theorem refuse_replied (h : s.nextRequest p = some b) (st : Status) :
    s.Replied ((s.handOn p).refuse p st) p .waiting [byteAt b 0 + 0x80, byteAt b 1, st.code] :=
  replyTo_refused b st ▸ replied_taken st [] h fun q => link_reportRefused _ p none st q

theorem fixed_answer (s : State) (p : Port) (r : Body) : s.answer p r = { s with links := (s.answer p r).links } := rfl

/-- A reply given its whole body answers the request just handed on. -/
theorem replied_answer (h : s.nextRequest p = some b) (hl : ∀ q : Port, t.link q = (s.handOn p).link q) (r : Body) :
    s.Replied (t.answer p r) p .waiting r := by
  obtain ⟨-, h1, -, -⟩ := nextRequest_eq_some s h
  have hn : (s.link p).window.find? (fun x => x.cond == .handedOn) = none := by
    simpa [LinkPort.handedOn] using h1
  refine ⟨?_, fun q hq => by rw [link_answer, if_neg (Ne.symm hq), hl, link_handOn, if_neg (Ne.symm hq)]⟩
  rw [link_answer, if_pos rfl, hl, link_handOn, if_pos rfl]
  refine ⟨?_, ?_, kick_busy _ (by simp), fun hbusy => kick_keeps _ hbusy, receiver_kick _, gapDeadline_kick _,
    inBreak_kick _, fault_kick _⟩
  · rw [outgoing_kick]
    simp [LinkPort.outgoing]
  · rw [window_kick]
    exact advanceSlot_answer hn

theorem kindOf_eq_none (h : ∀ k ∈ allKinds, k.code ≠ byteAt b 0) : kindOf b = none := by
  rw [kindOf, List.find?_eq_none]
  exact fun k hk => by simpa using h k hk

/-- Settles O4: a request of a known kind is reported and answered with the failed check, one of another kind with
the kind byte received. -/
theorem checksRefuseRequests : Obligations.ChecksRefuseRequests := by
  refine fun s p b hb => ⟨fun k hk st hst => ?_, fun hno => ?_⟩
  · obtain ⟨owner, hexec⟩ := exec_request k p
    refine ⟨(s.handOn p).refuse p st, (hexec s).trans (congrArg _ (takeRequest_of_refused s owner hb hk hst)), ?_⟩
    obtain ⟨hfixed, htold, hhears⟩ := refused_of_report (t := (s.handOn p).refuse p st) _
      (fixed_reply ((s.handOn p).reportRefused p none st) p st [])
    exact ⟨hfixed, htold, hhears, refuse_replied hb st⟩
  · have hunknown : s.refuseUnknown p =
        ((s.handOn p).reportRefused p none .unknownKind).answer p (unknownKindReply b) := by
      have hb' : s.nextRequest p = some b := hb
      simp [State.refuseUnknown, hb', kindOf_eq_none hno]
    refine ⟨_, congrArg Host.Outcome.next hunknown, ?_⟩
    obtain ⟨hfixed, htold, hhears⟩ := refused_of_report _
      (fixed_answer ((s.handOn p).reportRefused p none .unknownKind) p (unknownKindReply b))
    exact ⟨hfixed, htold, hhears, replied_answer hb (fun q => link_reportRefused _ p none _ q) _⟩

/-! ### The order of the checks -/

theorem firstFailure_cons_true (st : Status) (rest : List (Bool × Status)) :
    firstFailure ((true, st) :: rest) = firstFailure rest := rfl

theorem firstFailure_cons_false (st : Status) (rest : List (Bool × Status)) :
    firstFailure ((false, st) :: rest) = some st := rfl

theorem messageCheck_of_length (h : b.length ≠ k.bodyLength) : s.messageCheck p k b = some .badLength := by
  simp [State.messageCheck, h, firstFailure]

theorem messageCheck_of_closed (h : b.length = k.bodyLength) (hk : k ≠ .openSession)
    (hs : (s.session p).state = .closed) : s.messageCheck p k b = some .noSession := by
  simp [State.messageCheck, h, hk, hs, firstFailure]

theorem messageCheck_of_lost (h : b.length = k.bodyLength) (hk : k ≠ .openSession)
    (hs : (s.session p).state = .lost) : s.messageCheck p k b = some .sessionLost := by
  simp [State.messageCheck, h, hk, hs, firstFailure]

/-- Past length and session come the supervisor port and the arguments. -/
theorem messageCheck_of_session (h : b.length = k.bodyLength) (hk : k = .openSession ∨ s.isOpen p = true) :
    s.messageCheck p k b = firstFailure ((!k.isSupervisor || s.supervisor == some p, .notSupervisor) ::
      argumentTests k b) := by
  obtain rfl | ho := hk
  · simp [State.messageCheck, h, firstFailure]
  · have hstate : (s.session p).state = .opened := by simpa [State.isOpen] using ho
    simp [State.messageCheck, h, hstate, firstFailure]

/-- A lock id is the first argument of every kind that has one (R166). -/
theorem firstFailure_of_lock (hk : k ∈ [Kind.acquire, .release, .withdraw, .renew, .convert, .query, .setLock,
    .getLock, .revoke, .purge]) (hb : 64 ≤ (byteAt b 2).toNat) :
    firstFailure (argumentTests k b) = some .noSuchLock := by
  have hbad : lockOk b 2 = false := decide_eq_false (by omega)
  simp only [List.mem_cons, List.not_mem_nil, or_false] at hk
  obtain rfl | rfl | rfl | rfl | rfl | rfl | rfl | rfl | rfl | rfl := hk <;>
    simp only [argumentTests, hbad, firstFailure_cons_false]

theorem argumentTests_eq_nil (hk : k ∈ [Kind.closeSession, .ping, .credit, .faultAck, .restart, .traceStatus]) :
    argumentTests k b = [] := by
  simp only [List.mem_cons, List.not_mem_nil, or_false] at hk
  obtain rfl | rfl | rfl | rfl | rfl | rfl := hk <;> rfl

/-- Settles O5: the checks stand in one list, and the first that fails gives the status. -/
theorem checksStandInOrder : Obligations.ChecksStandInOrder := by
  refine fun s p k b => ⟨messageCheck_of_length, fun hlen => ⟨messageCheck_of_closed hlen, messageCheck_of_lost hlen,
    fun hsession => ⟨fun hk hsup => ?_, fun hsup => ?_⟩⟩⟩
  · rw [messageCheck_of_session hlen hsession]
    have hno : (!k.isSupervisor || s.supervisor == some p) = false := by simp [hk, hsup]
    rw [hno, firstFailure_cons_false]
  · have hyes : (!k.isSupervisor || s.supervisor == some p) = true := by
      cases hk : k.isSupervisor with
      | false => rfl
      | true => simp [hsup hk]
    rw [messageCheck_of_session hlen hsession, hyes, firstFailure_cons_true]
    refine ⟨firstFailure_of_lock, fun hk => by rw [argumentTests_eq_nil hk]; rfl, fun hk => ?_⟩
    subst hk
    by_cases hlimit : 60000 < (halfAt b 3).toNat
    · simp [argumentTests, firstFailure, hlimit]
    · have hle : (halfAt b 3).toNat ≤ 60000 := by omega
      simp [argumentTests, firstFailure, hle]

/-! ### Configurations read back -/

/-- A two-byte field is read from the bytes it was sent as. -/
theorem append_halfBytes (n : Half) : n.extractLsb' 8 8 ++ n.extractLsb' 0 8 = n := by
  ext i hi
  rw [BitVec.getElem_append]
  split
  · rw [BitVec.getElem_extractLsb', Nat.zero_add, BitVec.getLsbD_eq_getElem]
  · simp only [BitVec.getElem_extractLsb']
    rw [Nat.add_sub_cancel' (by omega), BitVec.getLsbD_eq_getElem]

/-- A yes or no field is read as it was sent. -/
theorem flagCode_beq_one (x : Bool) : (flagCode x == 1) = x := by cases x <;> rfl

/-- A trace class is read from its code (R146). -/
theorem classAt_of_code {i : Nat} (c : TraceClass) (h : byteAt b i = countByte c.code) : classAt b i = c := by
  unfold classAt
  rw [h]
  cases c <;> rfl

theorem group_of_code (g : Group) : Fin.ofNat 8 (BitVec.ofNat 8 g.val).toNat = g := by
  revert g
  decide

theorem lockConfigAt_bytes (kind tag lock : Byte) (c : LockConfig) :
    lockConfigAt (kind :: tag :: lock :: c.bytes) = c := by
  obtain ⟨enabled, group, shared, policy, maxLease⟩ := c
  have hpolicy : (if policy.code = 1 then LeasePolicy.required else .optional) = policy := by cases policy <;> rfl
  simp only [lockConfigAt, LockConfig.bytes, flagAt, halfAt, byteAt, halfBytes, List.cons_append, List.nil_append,
    List.getD_cons_succ, List.getD_cons_zero, flagCode_beq_one, group_of_code, append_halfBytes, hpolicy]

theorem portConfigAt_bytes (kind tag port : Byte) (c : PortConfig) : portConfigAt
    ([kind, tag, port, c.groupMask, c.lossPolicy.policyCode] ++ halfBytes c.silenceCeiling) = c := by
  obtain ⟨mask, policy, ceiling⟩ := c
  have hpolicy : (if policy.policyCode = 1 then Disposition.retain else .release) = policy := by cases policy <;> rfl
  simp only [portConfigAt, halfAt, byteAt, halfBytes, List.cons_append, List.nil_append,
    List.getD_cons_succ, List.getD_cons_zero, append_halfBytes, hpolicy]

theorem traceSetupAt_bytes (kind tag : Byte) (c : TraceSetup) : traceSetupAt (kind :: tag :: c.bytes) = c := by
  obtain ⟨enable, start, startClass, stop, stopClass, full, classes, ports⟩ := c
  have hstart := classAt_of_code (b := kind :: tag :: TraceSetup.bytes
    ⟨enable, start, startClass, stop, stopClass, full, classes, ports⟩) (i := 4) startClass rfl
  have hstop := classAt_of_code (b := kind :: tag :: TraceSetup.bytes
    ⟨enable, start, startClass, stop, stopClass, full, classes, ports⟩) (i := 6) stopClass rfl
  unfold traceSetupAt
  rw [hstart, hstop]
  simp only [TraceSetup.bytes, flagAt, halfAt, byteAt, halfBytes, List.cons_append, List.nil_append,
    List.getD_cons_succ, List.getD_cons_zero, flagCode_beq_one, append_halfBytes]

——

• Task goal
I'd like the lines above from the one with "firstFailure (argumentTests k" up to and including the one with "simp only [argumentTests, hbad, firstFailure_cons_false]" copied exactly, with no other lines.

• Response for this exercise
    firstFailure (argumentTests k b) = some .noSuchLock := by
  have hbad : lockOk b 2 = false := decide_eq_false (by omega)
  simp only [List.mem_cons, List.not_mem_nil, or_false] at hk
  obtain rfl | rfl | rfl | rfl | rfl | rfl | rfl | rfl | rfl | rfl := hk <;>
    simp only [argumentTests, hbad, firstFailure_cons_false]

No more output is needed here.